Next, the processing flow executed by the monitoring device 750 will be described with reference to FIG. 28. The imaging optical system 150 in the monitoring device 750 images the persons 751 and 752 located in the monitored area (s200), and the image sensor 305 senses the images 753 and 754 obtained by this imaging to acquire image data (s201). ).

The image sensor 305 provides the above-mentioned image data to the image signal output circuit 306 as an image signal, and the image signal output circuit 306 provides an appropriate still image or an appropriate still image while maintaining the maximum resolution information that can be output by the image sensor 305. It is converted into a moving image format and output as an image signal to the deconvolution preprocessing circuit 309 (s202).

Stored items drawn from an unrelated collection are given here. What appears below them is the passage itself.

/-- Cycle statistics at the end of an output write (R140, R163). -/
def Program.ended (clock : Ns) (p : Program) : Program :=
  let us := (clock - p.cycleBegin) / 1000
  { p with
    inMain := false, lastEnd := clock, lastExecUs := us, held := [], firstAfterStart := false, firstAfterSwitch := false,
    cycles := p.cycles + 1, cycleLastUs := us, cycleMinUs := if p.cycles = 0 then us else min p.cycleMinUs us,
    cycleMaxUs := max p.cycleMaxUs us, cycleSumUs := p.cycleSumUs + us,
    longestUs := max p.longestUs us, longestCycle := if p.longestUs < us then p.cycleNumber else p.longestCycle,
    pstop := false }

/-- Counts one more for a station. -/
def countUp (l : List (Nat × Nat)) (i : Nat) : List (Nat × Nat) :=
  match l.find? fun x => x.1 = i with
  | some (_, n) => (l.filter fun x => x.1 ≠ i) ++ [(i, n + 1)]
  | none => l ++ [(i, 1)]

/-- Whether a cycle's output image for a station is UNDELIVERED: the station is DOWN, or was declared DOWN since the cycle's
input read (R157). -/
def Station.lost (x : Station) : Bool := x.state == .down || x.wentDown

/-- Output images of a cycle that are UNDELIVERED are counted (R157). -/
def State.countUndelivered (s : State) : State :=
  let down := (s.ring.stations.filter Station.lost).map Station.index
  let s := s.updRing fun r => { r with stations := r.stations.map fun x =>
    { x with undelivered := if x.lost then x.undelivered + 1 else x.undelivered, wentDown := false } }
  s.updPrg fun p => { p with undelivered := down.foldl countUp p.undelivered }

/-- An isochronous output write after D_k is an overrun (R156). -/
def State.countOverrun (s : State) : State :=
  match s.prg.snap.iso, s.prg.lastReadBus with
  | true, some k =>
    if s.dueAt k < s.clock then
      s.updPrg fun p => { p with overruns := p.overruns + 1, firstOverrun := p.firstOverrun.orElse fun _ => some s.clock }
    else s
  | _, _ => s

/-- The 72 bytes of a switch report (R193). -/
def SwitchReport.bytes (rep : SwitchReport) : Bytes :=
  rep.oldId ++ List.replicate (16 - rep.oldId.length) 0 ++ rep.newId ++ List.replicate (16 - rep.newId.length) 0
    ++ wr 8 rep.cycle ++ wr 4 rep.gapUs
    ++ wr 4 rep.carried ++ wr 4 rep.copied ++ wr 4 rep.converted ++ wr 4 rep.reinit ++ wr 4 rep.newKeys
    ++ wr 4 rep.dropped ++ wr 4 (65536 * min 65535 rep.preUs + min 65535 rep.postUs)

/-- The content of a PROGRAM_SWITCH record: every field of the report (R193). -/
def SwitchReport.items (rep : SwitchReport) : List Int :=
  [leNat rep.oldId, leNat rep.newId, rep.cycle, rep.gapUs, rep.carried, rep.copied, rep.converted, rep.reinit, rep.newKeys,
   rep.dropped, 65536 * min 65535 rep.preUs + min 65535 rep.postUs]
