/-- RESET_HELD (R297): a press passes 3 s. -/
def execResetHeld (t : Ns) (sf : Fin 48) (s : State) : Res :=
  let s := s.begin t
  let b := s.saf.fns[sf].button
  match b.pressStart with
  | none => .next s
  | some p =>
    if !s.safLive || b.heldLogged || s.now ≤ p + 3000000000 then .next s
    else .next ((s.updFn sf fun f => { f with
      button := { f.button with heldLogged := true, held := satAdd 32 f.button.held 1, lastResult := 4 } }).record .saf
        .resetHeld [sf.val, ((s.now - p) / 1000).toNat])

/-- STO_FEEDBACK (R299): FB_CH has not reached INPUT = 1 within FB_TIME after the outputs turned off, by a cycle that starts
after the deadline. -/
def execStoFeedback (t : Ns) (sf : Fin 48) (s : State) : Res :=
  let s := s.begin t
  let f := s.saf.fns[sf]
  match f.offSince with
  | none => .next s
  | some t0 =>
    let due : Int := (t0 : Int) + s.time.ringOff + 1000000 * sfFbTime (s.sfEntry sf)
    if !s.safLive || !f.state.active || sfFb (s.sfEntry sf) = 0xFF || f.outCmd || f.fbReached ||
        decide (1000000 * (s.saf.cycle : Int) ≤ due) then .next s
    else
      let codes := s.sfCodes
      .next ((s.lockSf sf .stoFeedback).afterLock codes)

/-- INPUT_FAULT_SETTLED (R294): the channel has been free of fault for 1 s and its pair agrees out of demand. -/
def execInputFaultSettled (t : Ns) (ch : Fin 64) (s : State) : Res :=
  let s := s.begin t
  let c := s.saf.chans[ch]
  if !s.safLive || c.faulted || !held s.clock c.freeSince 1000000000 then .next s
  else
    let codes := s.sfCodes
    let s := forAll 48 (fun sf s =>
      let e := s.sfEntry sf
      let out := (List.finRange 4).all fun p =>
        !(sfPairUsed e p.val && (sfInA e p.val == ch.val || sfInB e p.val == ch.val)) ||
          (!s.saf.fns[sf].pairs[p].aDemand && !s.saf.fns[sf].pairs[p].bDemand)
      if s.saf.fns[sf].causes.contains (.inputFault ch) && out then
        (s.dropCause sf fun c => c == .inputFault ch).unlockSf sf
      else s) s
    .next (s.postStatus (s.sfCodes != codes))

/-- SUPPLY_SETTLED (R299): the group has been LPLUS_OK or LPLUS_LOW for 1 s: SUPPLY is removed, and a disconnect opened for
LPLUS_HIGH closes with every SDO off. -/
def execSupplySettled (t : Ns) (g : Fin 8) (s : State) : Res :=
  let s := s.begin t
  if !s.safLive || !held s.clock s.saf.supplySince[g] 1000000000 ||
      !(s.groups[g].supply == .ok || s.groups[g].supply == .low) then .next s
  else
    let codes := s.sfCodes
    let s := s.updSaf fun v => { v with highOpen := v.highOpen.set g false }
    let s := forAll 48 (fun sf s => (s.dropCause sf fun c => c == .supply g).unlockSf sf) s
    .next (s.afterLock codes)

/-- Steps 3 and 4 of R300 for a group whose SDOs all read off, or not. -/
def State.endReclose (g : Fin 8) (s : State) : State :=
  let who := s.saf.testFor[g]
  let bad := (s.sdosOf g).any fun c => s.chans[c].sample.outRb
  let s := s.updSaf fun v => { v with
    testFor := v.testFor.set g [], groupReclose := v.groupReclose.set g (if bad && who.isEmpty then .failed else .idle) }
  if bad then
    let s := s.updSaf fun v => { v with stuckBy := v.stuckBy.set g who.head? }
    who.foldl (fun s sf => s.updFn sf fun f => { f with latched := f.latched.orElse fun _ => some (.outputStuck g, s.now) }) s
  else
    let flags := (s.sdosOf g).flatMap fun c =>
      (if s.chans[c].has .crossFault then [(c, true)] else []) ++ if s.chans[c].has .offPulseFail then [(c, false)] else []
    let round := s.pulseRound + 2
    let s := s.updSaf fun v => { v with
      ignored := (v.ignored.filter fun x => grp x.1 != g) ++ flags, grace := v.grace.set g (some round) }
    forAll 48 (fun sf s =>
      if !s.outIn sf g then s else
      let s := s.dropCause sf fun c => c == .outputStuck g || c == .groupOff g
      if who.contains sf && s.saf.fns[sf].causes.isEmpty && s.saf.fns[sf].state == .locked then s.setSf sf .run
      else s.unlockSf sf) s

/-- RECLOSE_CHECK (R300): RB_DELAY after the switch closed. The outputs of a function that enters RUN follow at the next
cycle. -/
def execRecloseCheck (t : Ns) (g : Fin 8) (s : State) : Res :=
  let s := s.begin t
  match s.saf.groupReclose[g] with
  | .checking due =>
    if !s.safLive || s.clock < due then .next s
    else
      let codes := s.sfCodes
      .next ((s.endReclose g).afterLock codes)
  | _ => .next s

/-- RECLOSE_ROUND_CHECK (R617): at the end of the first full off-pulse round a flag that is still reported counts again. -/
def execRecloseRoundCheck (t : Ns) (g : Fin 8) (s : State) : Res :=
  let s := s.begin t
  match s.saf.grace[g] with
  | none => .next s
  | some r =>
    if !s.safLive || s.pulseRound < r then .next s
    else
      let codes := s.sfCodes
      let s := s.updSaf fun v => { v with grace := v.grace.set g none, ignored := v.ignored.filter fun x => grp x.1 != g }
      let s := s.activeFns.foldl (fun s sf =>
        ((s.outLocals sf).filter fun c => grp c == g).foldl (fun s c => s.stuckOut sf c) s) s
      .next (s.afterLock codes)

/-- PERMIT_TIMEOUT (R279). -/
def execPermitTimeout (t : Ns) (ch : Fin 128) (s : State) : Res :=
  let s := s.begin t
  if s.chans[ch].permit && decide (s.due .tim s.chans[ch].permitStamp 2000000 ≤ s.clock) then
    .next (s.updChan ch fun c => { c with permit := false })
  else .next s

/-- SAFETY_CONTAINER (R304, R350): each contained frame goes to SAF with the container's ingress stamp. -/
def execSafetyContainer (t : Ns) (ingress : Ns) (bytes : Bytes) (agree : Bool) (s : State) : Res :=
  let s := (s.begin t).countPcrc bytes
  if !s.safLive || s.node = 0 || fClass bytes ≠ clsCyclic || fSubtype bytes ≠ 3 || !pcrcGood bytes || s.shut bytes then .next s
  else if !agree then .next (s.islandFault .frameDisagree)
  else
    .next ((containerFrames (fPayload bytes)).foldl (fun s f => s.safetyFrame ingress f) s)

/-- The expiry of a connection's watchdog (R305, R307, R308). -/
def State.watchdogLost (conn : Fin 32) (s : State) : State :=
  let s := (s.updConn conn fun c => { c with expiries := satAdd 32 c.expiries 1 }).setConn conn .lost
  if s.role = some .iostation then s.safOutputs else s

/-- The deadline of an ACTIVE connection. -/
def State.connDeadline (s : State) (conn : Fin 32) : Option Ns :=
  let c := s.saf.conns[conn]
  if c.state = .active then
    c.lastIngress.bind fun x => (safConn s.safObj conn.val).map fun e => s.due .saf x (1000000 * cnWd e)
  else none

/-- SAFETY_FRAME_WATCHDOG (R305). -/
def execSafetyFrameWatchdog (t : Ns) (conn : Fin 32) (receiving : List Ns) (s : State) : Res :=
  let s := s.begin t
  match s.connDeadline conn with
  | none => .next s
  | some d =>
    if !s.safLive || s.clock < d then .next s
    else .next (s.deferOr (.safetyFrame conn) d receiving (State.watchdogLost conn))

/-- SAF_REFERENCE_CHECK (R314): a difference above 2 %. -/
def execSafReferenceCheck (t : Ns) (diffPct : Rat) (s : State) : Res :=
  let s := s.begin t
  .next (if s.up .saf && decide (2 < absR diffPct) then s.islandFault .reference else s)

/-- SAF_MEMORY_ERROR (R314). -/
def execSafMemoryError (t : Ns) (s : State) : Res := .next ((s.begin t).islandFault .memory)

/-- SAF_SUPPLY_FAULT (R314). -/
def execSafSupplyFault (t : Ns) (s : State) : Res := .next ((s.begin t).islandFault .supply)

end Sys2Proof.Machine
end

The deconvolution preprocessing circuit 309 receives the image signal output from the image signal output circuit 306 and converts it into a digital image data format suitable for the filter calculation in the deconvolution filter circuit 310 (s203). Further, the output signal of the deconvolution preprocessing circuit 309 is filtered by the deconvolution filter circuit 310 and input to the information processing apparatus 760 (s204).

The information processing device 760 acquires the output data of the deconvolution filter circuit 310, that is, the depth of focus enlarged image, and applies the image recognition algorithm 770 for person recognition to the depth of focus enlarged image to monitor the device 750. A plurality of people such as 751 and 752 who are present at different distances from the monitoring device 750 and are within a certain distance from the monitoring device 750, that is, in the monitoring target area, are simultaneously detected (s205). The image recognition algorithm 770 specifies, for example, a region (corresponding to the outer shape of a person) of the shape and size of a pixel set of predetermined colors for the pixels constituting the original image, and highlights the image processing. It becomes an algorithm to perform.

The information processing device 760 displays the images 753 and 754 of the persons 751 and 752 detected in step s205 on the monitor display 780, and warns that these persons 751 and 752 have invaded the monitored area. Is displayed or output as audio on the monitor display 780 (s206). According to such a monitoring device 750, the recognition rate of a suspicious person, a criminal, or the like who has invaded or is located in the monitored area is improved regardless of the distance from the imaging optical system.

In addition, a device that incorporates the phase filter 101 into an image pickup device to be authenticated in an authentication device, photographs a predetermined authentication target, and performs a predetermined authentication process based on an image captured by the image pickup device, that is, an authentication device 800. Can be assumed. FIG. 29 is a diagram showing a configuration example of the authentication device according to the fourth embodiment, and FIG. 30 is a diagram showing a hardware configuration example of the information processing device included in the authentication device according to the fourth embodiment.

Similar to the imaging system 300 shown in the first embodiment, the authentication device 800 includes an image sensor 305, an image signal output circuit 306, a deconvolution preprocessing circuit 309, and a deconvolution filter circuit 310, as well as information. It includes a processing device 810. Further, the processing result of the information processing apparatus 810 will be displayed on the monitor display 830.

In this case, the reflected light of the fingers 801 and 802 to be authenticated by the authentication device 800 (eg, fingers, palms, wrists, eyes to be the site of iris authentication, etc., which are the parts of fingerprint authentication and vein authentication) is imaged. It is incident on the imaging lens 102 through the phase filter 101 in the optical system 150, and forms images 803 and 804 with uniform blurring in the direction of the optical axis 1. Therefore, in the authentication device 800, the image sensor 305 obtains the sensing data of the images 803, 804 and the like, and provides the sensing data to the image signal output circuit 306. Further, the deconvolution preprocessing circuit 309 receives the image signal output from the image signal output circuit 306 and converts it into a digital image data format suitable for the filter calculation in the deconvolution filter circuit 310. Further, the output signal of the deconvolution preprocessing circuit 309 is filtered by the deconvolution filter circuit 310 and input to the information processing apparatus 810. After the predetermined processing, the shooting distance from the imaging optical system 150 is short. The monitor display 830 displays the image focused on the finger 801 at the occasion or the finger 802 at the time when the shooting distance is long, and displays the authentication processing result or the audio output accordingly. ..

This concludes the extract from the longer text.